Lehi suplicó a sus hijos, diciéndoles “Levantaos del polvo, hijos míos, y sed hombres” (2Nefi 1:21; cursiva agregada). Atendiendo a esa súplica … ¡Debemos levantarnos del polvo de la autocomplacencia y ser hombres!.

Si bien es cierto que en gran medida, la verdadera hombría se define en nuestra relación con las mujeres, un hombre, debe ser íntegro. Integridad quiere decir ser veraces, pero también significa aceptar la responsabilidad y honrar los compromisos y convenios. Los hombres buenos a veces cometen errores. Un hombre íntegro afrontará y corregirá esos errores honradamente, y ese es un ejemplo respetable. En muchas ocasiones los hombres intentan pero fallan. No siempre se alcanzan los dignos objetivos a pesar de los mejores y sinceros esfuerzos que uno haga. La verdadera hombría no siempre se mide por los frutos de su trabajo, sino por el trabajo en sí: por el esfuerzo que uno hace.
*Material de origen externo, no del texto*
-- ==== Sys2Proof/Machine/HelmBase.lean ====
section
/-!
DEFINITION. What every Helm command shares: how it starts from its mailbox, the checks every command passes, statuses, and its answer
(12: R386, R395; 13: R397 to R402).
-/
namespace Sys2Proof.Machine

open Sys2Proof

/-! ### Answers -/

/-- How a command ends for now: a status with its payload, or still running (a Long command keeps its mailbox and number). -/
inductive Ans where
  | done (status : Nat) (payload : List Byte) (s : State)
  | runs (s : State)

/-- OK without payload. -/
def okAns (s : State) : Ans := .done 0 [] s
/-- INVALID with the offset of the first failing field, in the payload (13: R398). -/
def badAns (off : Nat) (s : State) : Ans := .done 1 (leBytes 4 off) s
/-- A status without payload. -/
def errAns (status : Nat) (s : State) : Ans := .done status [] s

/-! ### Starting (12: R386) -/

/-- The mailbox with the command taken up: it is the head of the queue, and nothing runs. No command enters but by a COMMAND frame that a session
authenticates or by a sideband message (00: R3; 12: R383, R395), so the row of one that does not wait there does nothing (assumption 7). -/
def Mailbox.starts (m : Mailbox) (seq : Nat) (body : List Byte) : Option Mailbox :=
  match m.running, m.queue with
  | none, c :: cs => if c.seq = seq ∧ c.body = body then some { m with running := some seq, runCode := field body 0 2, queue := cs } else none
  | _, _ => none

/-- Offset of the first field that a payload of `len` bytes does not hold whole, or of the bytes beyond the last field. -/
def shortAt : List Nat → Nat → Nat → Option Nat
  | [], off, len => if len = off then none else some off
  | n :: ns, off, len => if off + n ≤ len then shortAt ns (off + n) len else some off

/-- One command run whole: the checks of R399, R395 and R401 (scope PT0), the shape of its payload where `sizes` gives it, then its own
meaning. -/
def State.helmRun (s : State) (code : Nat) (pt0 : Bool) (sizes : Option (List Nat)) (w : Waiter) (payload : List Byte)
    (run : Waiter → List Byte → State → Ans) : State :=
  let early := earlyCodes.contains code
  if !s.isReady && !early then s.answerCmd w code 0xE []
  else if w.1 == sbKey && !sidebandCodes.contains code then s.answerCmd w code 1 (leBytes 4 0)
  else if pt0 && mbPartition w.1 != 0 then s.answerCmd w code 6 []
  else
    match (sizes.bind (fun ns => shortAt ns 0 payload.length)) with
    | some off => s.answerCmd w code 1 (leBytes 4 off)
    | none =>
      match run w payload s with
      | .done status out t => t.answerCmd w code status out
      | .runs t => t

/-- A Helm command taken from its mailbox (12: R386; 13: R397, R402). -/
def State.runHelm (s : State) (code : Nat) (pt0 : Bool) (sizes : Option (List Nat)) (mb seq : Nat) (body : List Byte)
    (run : Waiter → List Byte → State → Ans) : Out :=
  if !s.helmOn || !s.partExists (mbPartition mb) then .next s
  else
    match (s.mbox mb).starts seq body with
    | none => .next s
    | some m => .next ((s.setMbox mb m).helmRun code pt0 sizes (mb, seq) (body.drop 4) run)

/-- A command whose rows differ by a field of its payload at an offset: this row runs it where the field holds the row's value, answers
INVALID where it holds none of the values `0` to `most`, and leaves it to the other rows otherwise. -/
def State.runMode (s : State) (code : Nat) (pt0 : Bool) (sizes : Option (List Nat)) (off mode most mb seq : Nat) (body : List Byte)
    (run : Waiter → List Byte → State → Ans) : Out :=
  let m := field (body.drop 4) off 1
  if body.length < 5 + off ∨ m = mode then s.runHelm code pt0 sizes mb seq body run
  else if most < m then s.runHelm code pt0 sizes mb seq body (fun _ _ t => badAns off t)
  else .next s

/-- The partition a command acts for. -/
def ptOf (w : Waiter) : Nat := mbPartition w.1

/-- May this mailbox name this partition (13: R401)? -/
def mayName (w : Waiter) (target : Nat) : Bool := ptOf w == 0 || ptOf w == target

end Sys2Proof.Machine
end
A pesar de los sacrificios que muchas veces uno tiene que hacer y de negarse a sí mismo algunos placeres al tratar de honrar sus compromisos, un verdadero hombre vive una vida gratificante. Da mucho, pero recibe más, y vive feliz con la aprobación de nuestro Padre Celestial. La vida de la verdadera hombría es la buena vida.

Como dijo el Elder D. Todd Christofferson, en su mensaje de la conferencia general de octubre del 2006 (Liahona, Nov. 2006; Pág.46-48) – Pero más importante aún, cuando consideramos la admonición de ser hombres, debemos pensar en Jesucristo. Cuando Pilato hizo traer ante él a Jesús, quien llevaba la corona de espinas, él declaró: “¡He aquí el hombre!” (Juan 19:4-5). Tal vez Pilato no comprendía completamente el significado de sus propias palabras, pero el Señor efectivamente representó ante el pueblo de entonces y ante nosotros hoy, el máximo ideal de la hombría: ¡He aquí el hombre!.

Debemos emular a Jesucristo, Él rechazó la tentación, Él fue obediente, Él solamente hizo el bien, Él fue intrépido para oponerse al mal y al error y finalmente Él dio su vida para redimir a la humanidad. Seamos hombres como Él lo fue.